Les salaires. Dans un témoignage au Monde.fr, Marianne raconte son travail dans unLeader Price d’une zone touristique : « Le magasin est ouvert tous les dimanches de cette période mais nous ne recevons pas un salaire plus élevé. Même lorsque la saison touristique est terminée, nous travaillons encore le dimanche sans rien de plus si ce n’est davantage de travail. Et pour ceux qui souhaiteraient dénoncer cette situation, c’est la porte. »
Martin, ouvrier spécialisé dans le domaine de l’automobile, est au contraire satisfait du travail dominical : « Il y a trois mois, notre patron nous a demandé si on voulait bien travailler le dimanche. J’ai alors accepté, ainsi que la majorité des collègues, car il nous a dit qu’on serait payé un petit peu plus que les autres jours de la semaine. J’ai ainsi reçu 1 450 euros par mois contre 1 150 auparavant. Je touche ainsi environ 70 euros par dimanche pour six heures travaillées. J’en suis satisfait car je gagne plus. »
Sylvain travaille un dimanche sur deux. Payé double, il estime toutefois que la généralisation du travail dominical pourrait porter préjudice à cette compensation financière : « Légaliser massivement le travail le dimanche ne revient pas à créer du travail mais simplement à permettre de payer moins bien les salariés ces jours-là.«
Le volontariat. Hervé, technicien de surface chez Leclerc à Saint-Tropez, s’est vu proposer de travailler le dimanche sur la base du volontariat. « J’ai d’abord refusé, pour pouvoir bénéficier de temps libre, raconte-t-il. Mais j’ai alors subi des contraintes subtiles, comme des menaces à demi-mots ou du harcèlement moral. Les caissières, notamment, menaçaient de me coller des codes-barres sur mes chaussettes pour faire sonner le portique à mon arrivée. C’est donc contraint et forcé que je me suis résigné à travailler le dimanche. »
Corentin, lui, est étudiant en master à Lille. Pour pouvoir partir étudier à l’étranger, il a déniché un job dans la grande distribution. Il travaille tous les soirs mais aussi certains dimanches. « Je n’ai jamais été contraint par mon employeur lors des ouvertures exceptionnelles, assure-t-il.
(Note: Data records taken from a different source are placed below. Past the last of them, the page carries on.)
theorem deadlineExpires_closed (hP : Closed P) (i : SlotId) (h : P d) : P (deadlineExpires i d) := by
  unfold deadlineExpires
  split
  · split
    · exact endQueued_closed hP _ _ h
    · exact takeStopInWait_closed hP _ (setStop_closed hP _ _ (hP.slot _ _ _ h))
    · exact h
    · exact h
    · exact h
  · exact h

theorem conversationTxnEnds_closed (hP : Closed P) (seg : SegId) (hd : Handle) (ctx : Context) (n : Option Nat) (bs : List Byte)
    (h : P d) : P (conversationTxnEnds seg hd ctx n bs d) := by
  unfold conversationTxnEnds
  dsimp only
  split
  · exact classify_closed hP _ _ _ _ _ _ _ (addressEvent_closed hP _ _ (placeStop_closed hP _ h))
  · exact h

theorem transactionEnds_closed (hP : Closed P) (seg : SegId) (n : Option Nat) (bs : List Byte) (h : P d) :
    P (transactionEnds seg n bs d) := by
  unfold transactionEnds
  split
  · split
    · exact conversationTxnEnds_closed hP _ _ _ _ _ h
    · exact sweepEnds_closed hP _ _ _ (placeStop_closed hP _ h)
    · exact h
  · exact h

theorem losesArbitration_closed (hP : Closed P) (seg : SegId) (n : Nat) (h : P d) : P (losesArbitration seg n d) := by
  unfold losesArbitration
  split
  · dsimp only
    split
    · exact afterArbLost_closed hP _ _ _ (addressEvent_closed hP _ _ (hP.seg _ _ _ ⟨rfl, rfl⟩ h))
    · exact endSweep_closed hP _ (hP.seg _ _ _ ⟨rfl, rfl⟩ (hP.seg _ _ _ ⟨rfl, rfl⟩ h))
    · exact h
  · exact h

theorem retryGapExpires_closed (hP : Closed P) (seg : SegId) (h : P d) : P (retryGapExpires seg d) := by
  unfold retryGapExpires
  split
  · split
    · exact makeSelection_closed hP _ (enterWaitFree_closed hP _ _ _ h)
    · exact h
  · exact h
  · exact h

theorem intervalExpires_closed (hP : Closed P) (seg : SegId) (h : P d) : P (intervalExpires seg d) := by
  unfold intervalExpires
  split
  · split
    · exact makeSelection_closed hP _ (enterWaitFree_closed hP _ _ _ h)
    · exact h
  · exact h
  · exact h

theorem pauseExpires_closed (hP : Closed P) (seg : SegId) (h : P d) : P (pauseExpires seg d) := by
  unfold pauseExpires
  split
  · split
    · exact makeSelection_closed hP _ (enterStep_closed hP _ _ _ h)
    · exact h
  · exact h
  · exact h

theorem stalls_closed (hP : Closed P) (seg : SegId) (p : BusPos) (h : P d) : P (stalls seg p d) := by
  unfold stalls
  split
  · exact wireFault_closed hP _ _ _ h
  · exact h

theorem faults_closed (hP : Closed P) (seg : SegId) (s : FaultSite) (h : P d) : P (faults seg s d) := by
  unfold faults
  split
  · split
    · exact lineWatchFires_closed hP _ h
    · exact h
  · split
    · exact wireFault_closed hP _ _ _ h
    · exact h
  · split
    · exact wireFault_closed hP _ _ _ h
    · exact h

theorem receptionStalls_closed (hP : Closed P) (seg : SegId) (h : P d) : P (receptionStalls seg d) := by
  unfold receptionStalls
  split
  · dsimp only
    split
    · exact lineWatchFires_closed hP _ (hP.cut _ _ h)
    · exact hP.cut _ _ h
  · exact h

theorem recovers_kept (n : Nat) (g : Segment) : SegKept g
    (let g' : Segment := { g with state := .idle, fromBlocked := false, pulses := n }
     if g'.alrLow then g'.alrFell else g') := by
  dsimp only
  split
  · exact alrFell_kept { g with state := .idle, fromBlocked := false, pulses := n }
  · exact ⟨rfl, rfl⟩

theorem recoverySucceeds_closed (hP : Closed P) (seg : SegId) (l : RecoveryLines) (h : P d) : P (recoverySucceeds seg l d) := by
  unfold recoverySucceeds
  split
  · split
    · unfold recovers
      dsimp only
      refine hP.seg _ _ _ (recovers_kept _ _) (placeStop_closed hP _ ?_)
      split
      · exact hP.post _ _ rfl h
      · exact h
    · exact h
  · exact h

theorem recoveryFails_closed (hP : Closed P) (seg : SegId) (l : RecoveryLines) (h : P d) : P (recoveryFails seg l d) := by
  unfold recoveryFails
  split
  · split
    · exact hP.post _ _ rfl (hP.seg _ _ _ ⟨rfl, rfl⟩ (enterFault_closed hP _ _ _ _ h))
    · exact h
  · exact h

theorem becomesFree_closed (hP : Closed P) (seg : SegId) (h : P d) : P (becomesFree seg d) :=
  makeSelection_closed hP _ (startWaiting_closed hP _ (hP.seg _ _ _ ⟨rfl, rfl⟩ h))

theorem freeTimeExpires_closed (hP : Closed P) (seg : SegId) (h : P d) : P (freeTimeExpires seg d) := by
  unfold freeTimeExpires
  split
  · exact becomesFree_closed hP _ h
  · exact h

theorem idleTimeout_closed (hP : Closed P) (seg : SegId) (h : P d) : P (idleTimeout seg d) := by
  unfold idleTimeout
  split
  · exact becomesFree_closed hP _ (hP.cut _ _ h)
  · exact h

theorem alrFalls_closed (hP : Closed P) (seg : SegId) (h : P d) : P (alrFalls seg d) := by
  refine mayArm_closed hP _ _ ?_ h
  dsimp only
  split
  · exact ⟨rfl, rfl⟩
  · exact alrFell_kept { d.seg seg with alrLow := true }

theorem alrRises_closed (hP : Closed P) (seg : SegId) (h : P d) : P (alrRises seg d) := by
  refine hP.seg _ _ _ ?_ h
  dsimp only
  split <;> exact ⟨rfl, rfl⟩

theorem holdoffExpires_closed (hP : Closed P) (seg : SegId) (h : P d) : P (holdoffExpires seg d) := by
  refine mayArm_closed hP _ _ ?_ h
  split
  · split <;> exact ⟨rfl, rfl⟩
  · exact ⟨rfl, rfl⟩

/-! ## Requests -/

theorem onSegment_keeps {body : List Byte} {f : SegId → Device → Reply × Device} (hf : ∀ s, P (f s d).2) (h : P d) :
    P (onSegment body f d).2 := by
  unfold onSegment
  split
  · exact h
  · exact hf _

theorem onConversation_keeps {body : List Byte} {f : SlotId → Device → Reply × Device} (hf : ∀ i, P (f i d).2) (h : P d) :
    P (onConversation body f d).2 := by
  unfold onConversation
  split
  · exact h
  · split
    · exact h
    · exact hf _

/-! ### A target that is not WITHDRAWING keeps its presence while its references go (01 R17) -/

theorem releaseRef_presence (i j : TargetId) (h : (d.entry i).presence ≠ .withdrawing) :
    ((releaseRef j d).entry i).presence = (d.entry i).presence := by
  unfold releaseRef
  dsimp only
  split
  · next hw =>
    have hij : j ≠ i := fun e => h (e ▸ hw.1)
    simp [post, updEntry_entry, hij]
  · simp only [updEntry_entry]
    split <;> rfl

theorem setPoll_entry (bank : Bank) (k : PollId) (e : Option PollEntry) (i : TargetId) :
    (d.setPoll bank k e).entry i = d.entry i := rfl

theorem clearShadowEntry_presence (i : TargetId) (k : PollId) (h : (d.entry i).presence ≠ .withdrawing) :
    ((clearShadowEntry k d).entry i).presence = (d.entry i).presence := by
  unfold clearShadowEntry
  split
  · rfl
  · rw [releaseRef_presence]
    · rfl
    · exact h

theorem takePollResult_entry (bank : Bank) (k : PollId) (hd : Handle) (r : ConvResult) (i : TargetId) :
    (takePollResult bank k hd r d).entry i = d.entry i := by
  have hf : ∀ e o, (applyFailure bank k e o d).entry i = d.entry i := fun e o => by
    unfold applyFailure
    rw [setPoll_entry]
    split <;> rfl
  have hs : ∀ e v, (applySuccess bank k e v d).entry i = d.entry i := fun e v => by
    unfold applySuccess
    rw [setPoll_entry]
    split
    · split <;> rfl
    · rfl
    · rfl
  unfold takePollResult
  split
  · rfl
  · split
    · split
      · dsimp only
        split
        · exact hs _ _
        · exact hf _ _
      · rfl
    · rfl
Je suis bien mieux payé le dimanche et c’est pour moi la journée de travail la moins dérangeante pour mes études, c’est donc tout à fait volontairement que je travaille. »
« DÉTOURNER LA RÉGLEMENTATION »
Finalement, pour la CGT, la loi Mallié « donne raison à ceux qui détournaient la réglementation », qui « tentent d’obtenir encore plus de possibilités d’extensions », à l’image des « magasins de détail qui ouvrent impunément tout le dimanche, alors qu’ils ne sont autorisés à le faire que jusqu’à 13 heures ».
La centrale réclame alors « une remise à plat des critères et des compensations pour déroger au repos dominical » avec une réduction des autorisations de faire travailler des salariés les dimanches et avec la création d’un « socle légal de compensation en salaire et en temps de repos lorsque celui s’avère nécessaire ».